Industry Minister Kim Jung-kwan has urged major oil refiners to avoid unjustified price increases amidst the recent surge in global crude oil prices due to the ongoing Middle East situation. Kim emphasized the importance of transparent and equitable petroleum pricing to prevent consumers from bearing the brunt of escalating international oil prices. He made this call during a meeting with representatives from oil refinery industry and related authorities in Seoul.
During the meeting, attended by officials from SK Energy, GS Caltex, S-Oil, and HD Hyundai Oil Bank, Kim highlighted that while domestic oil prices typically adjust in response to global oil price changes over a two-week period, recent events have led to a rapid escalation in prices in South Korea. The minister cautioned against exploiting the spike in international oil prices to the detriment of efforts aimed at stabilizing people’s livelihoods, warning of serious consequences for such actions.

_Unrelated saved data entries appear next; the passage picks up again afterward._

/-! ## Rack-side execution (steps 5–8 of Table 1.3) -/

/-- RMW32, SET and CLR read and write one register as one operation; a refused write leaves no trace of the read. -/
def W.modifyReg (w : W) (n : Nat) (o : Op) : W :=
  let t := o.req.ten.val
  let a := o.addr.toNat
  let r := w.regRead t a
  if r.2.1 ≠ stOK then w.complete n r.2.1 0 0
  else
    let v := o.kind.newValue r.2.2 o.value.toNat o.mask.toNat
    let x := r.1.regWrite t a v (some n) false
    match x.2 with
    | none => x.1
    | some st =>
      if st = stDENIED then (w.regWrite t a v (some n) false).1.complete n st 0 0
      else x.1.complete n st 0 r.2.2

/-- A block read of `m` words from `a` on: the bytes read, and the status of the first word that fails. -/
def W.readRegs (w : W) (t : Nat) : Nat → Nat → List Byte → W × List Byte × Nat
  | 0, _, acc => (w, acc, stOK)
  | m + 1, a, acc =>
    let r := w.regRead t a
    if r.2.1 = stOK then r.1.readRegs t m (a + 4) (acc ++ le 4 r.2.2) else (r.1, acc, r.2.1)

/-- A block write of `m` words from `a` on: the bytes written, and the status of the first word that fails. -/
def W.writeRegs (w : W) (t : Nat) (data : List Byte) : Nat → Nat → Nat → W × Nat × Nat
  | 0, _, done => (w, done, stOK)
  | m + 1, a, done =>
    let r := w.regWrite t a (at' data done 4) none false
    match r.2 with
    | some st => if st = stOK then r.1.writeRegs t data m (a + 4) (done + 4) else (r.1, done, st)
    | none => r.1.writeRegs t data m (a + 4) (done + 4)

/-- FREE (R179, R180). -/
def W.freeOp (w : W) (n : Nat) (o : Op) : W :=
  let t := o.req.ten.val
  match w.dev.pool.freeList t o.value.toNat o.buf [] with
  | .ok bs => (w.releaseBufs t bs).complete n stOK 0 bs.length
  | .bad src sub b =>
    ((w.modTen t (fun x => { x with freeDenied := satAdd 8 x.freeDenied 1 })).poolFault t src sub b (bufAddr b) 3).complete n stDENIED 0 0

/-- An earlier ticket of the tenant than ticket `n` has not completed. -/
def Dev.earlier (d : Dev) (n : Nat) : Bool :=
  let k := d.pool.tkt n
  d.pool.tkts.any (fun (e : Nat × Ticket) =>
    e.1 != n && e.2.ten == k.ten && (decide (e.2.st = .queued) || decide (e.2.st = .issued)) && decide (e.2.seqNo < k.seqNo))

/-- FENCE: it completes once every ticket that its tenant took earlier has completed. -/
def W.fenceOp (w : W) (n : Nat) : W := if w.dev.earlier n then w else w.complete n stOK 0 0

/-- A rack-side operation runs. -/
def W.execRack (w : W) (n : Nat) (o : Op) : W :=
  let t := o.req.ten.val
  let a := o.addr.toNat
  let k := w.dev.pool.tkt n
  match o.kind with
  | .rd => let r := w.regRead t a; r.1.complete n r.2.1 0 r.2.2
  | .wr =>
    let r := w.regWrite t a o.value.toNat (some n) false
    (match r.2 with
      | some st => r.1.complete n st 0 0
      | none => r.1)
  | .rmw => w.modifyReg n o
  | .set => w.modifyReg n o
  | .clr => w.modifyReg n o
  | .rdblk => let r := w.readRegs t (o.dlen / 4) a []; (r.1.fillBufs k.bufs r.2.1).complete n r.2.2 0 r.2.1.length
  | .wrblk => let r := w.writeRegs t (w.readBufs k.pins o.dlen) (o.dlen / 4) a 0; r.1.complete n r.2.2 0 r.2.1
  | .free => w.freeOp n o
  | .fence => w.fenceOp n
  | _ => w.complete n stDENIED 0 0

/-- A FENCE that waits completes when nothing earlier is left (R162). -/
def W.fenceDone (w : W) (t : Nat) : W :=
  match w.dev.pool.tkts.find? (fun (e : Nat × Ticket) =>
    decide (e.2.st = .issued) && e.2.ten == t && (match e.2.op with
      | some o => decide (o.kind = .fence)
      | none => false) && !w.dev.earlier e.1) with
  | some e => w.complete e.1 stOK 0 0
  | none => w

/-! ## Issue (R191, R192) -/

/-- A board-bound operation goes to the BXA: FAILSAFE in the fatal state, ABORTED without a live board die, DENIED by its binding (R299,
R220, R283). It ends STANDBY (R83). -/
def W.issueBoard (w : W) (n : Nat) (o : Op) : W :=
  let go := fun (w : W) => (if w.dev.sup.mode = 1 then w.toActive else w).sendOp n
  if w.dev.flt.fatal then w.complete n stFAILSAFE 0 0
  else if !w.dev.bar.bAlive then w.abortTkt n
  else if o.kind = .etx ∨ o.kind = .erx then
    match w.bindOp n o (engAddr o.addr.toNat).1 with
    | some w => go w
    | none => w.complete n stDENIED 0 0
  else go w

/-- An issued ticket starts its operation. -/
def W.issue (w : W) (n : Nat) : W :=
  match (w.dev.pool.tkt n).op with
  | none => w
  | some o => if (w.dev.pool.tkt n).board then w.issueBoard n o else w.execRack n o

/-- Pair `i` is granted. -/
def W.grantPair (w : W) (i : Nat) : W :=
  match w.handover i with
  | (w, some n) => w.issue n
  | (w, none) => w

/-- The TQA grants: the pair that wins selection, or in REPLAY the logged winner once it requests (R191, R357). In STOPPED the TQA is
frozen (R360). -/
def W.tqaGrant (w : W) : W :=
  if w.dev.log.lstate = 5 then w
  else if w.dev.log.lstate = 4 then
    let x := w.rplExpect
    match x.2 with
    | some e =>
      let i := fld (nth e 0) 6 5
      if fld (nth e 0) 0 6 = 1 ∧ (tbit (nth e 0) 23 ∨ !(x.1.dev.pairQueue i).isEmpty) then x.1.grantPair i else x.1
    | none => x.1
  else
    match w.dev.arb.sel with
    | some i => w.grantPair i
    | none =>
      match w.dev.tqaPick with
      | some i => w.grantPair i
      | none => w

/-- A lone waiting ticket is granted at once. -/
def W.kick (w : W) : W :=
  if decide (w.dev.log.lstate < 4) && w.dev.arb.sel.isNone && sum5 (fun t => ((w.dev.ten t).queues.map List.length).sum) == 1 then w.tqaGrant else w

/-! ## Submission (checks 8, 11 and 12) -/

/-- A ticket enters the tail of its queue. -/
def W.enter (w : W) (n : Nat) : W :=
  let k := w.dev.pool.tkt n
  w.modTen k.ten (fun x => { x with queues := lmod x.queues k.queue (fun q => q ++ [n]) })

/-- An operation with a ticket takes its data and enters its queue, or ends. -/
def W.enlist (w : W) (n : Nat) (o : Op) : W :=
  match w.takeData n o with
  | (w, some st) => w.complete n st 0 0
  | (w, none) => w.enter n

/-- A TEN_RESET write takes no ticket. -/
def W.submitReset (w : W) (o : Op) : W :=
  let t := o.req.ten.val
  if w.fatalBars t o.addr.toNat then w.refuse o stDENIED
  else
    match w.tenResetWrite t ((o.addr.toNat - 0x10000) / 0x1000) o.value.toNat (some o) with
    | (w, some st) => w.refuse o st
    | (w, none) => w

/-- One operation on its own: refused, or with a ticket and its data in its queue. -/
def W.submit (w : W) (o : Op) : W :=
  let t := o.req.ten.val
  if w.dev.barred t then w.refuse o stDENIED
  else if !o.addressed then w.refuse o stDENIED
  else if o.isReset then w.submitReset o
  else
    match w.dev.tktTest t 1 with
    | .ok => let r := w.takeTkt t o.req.queue.val o.board o; r.1.enlist r.2 o
    | .short => (w.poolFault t 0x24 0 0 0 4).refuse o stNOTICKET
    | .fail => w.refuse o stNOTICKET

/-! ## Gen1 payloads (Table 8.5) -/

/-- The check of a Gen1 payload: FORMAT detail and offset. -/
def gen1Fault (p : List Byte) : Option (Nat × Nat) :=
  if p.length ≠ 9 then some (10, 0xFFFF)
  else if crc8 (p.take 8) ≠ at' p 8 1 then some (1, 8)
  else if fld (at' p 0 1) 1 3 ≠ 0 then some (2, 0)
  else if at' p 1 3 % 4 ≠ 0 then some (2, 1)
  else none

The average gasoline price in Seoul surpassed 1,900 won ($1.28) per liter for the first time in nearly four years on Friday, further climbing to 1,945 won by Sunday, as reported by the Korea National Oil Corp. Responding to public backlash, the Korea Oil Station Association attributed the recent surge in domestic fuel prices primarily to supply price hikes by oil refineries.
In light of the ongoing turmoil in the Middle East, the government issued a preemptive alert last week to address potential resource crises and volatility in the energy market. Efforts are underway to secure additional oil supplies from regions outside the Middle East and develop a comprehensive strategy for the potential release of oil reserves. Additionally, the government is cracking down on unfair market practices in the energy sector and is considering implementing a price cap system for oil for the first time in nearly three decades.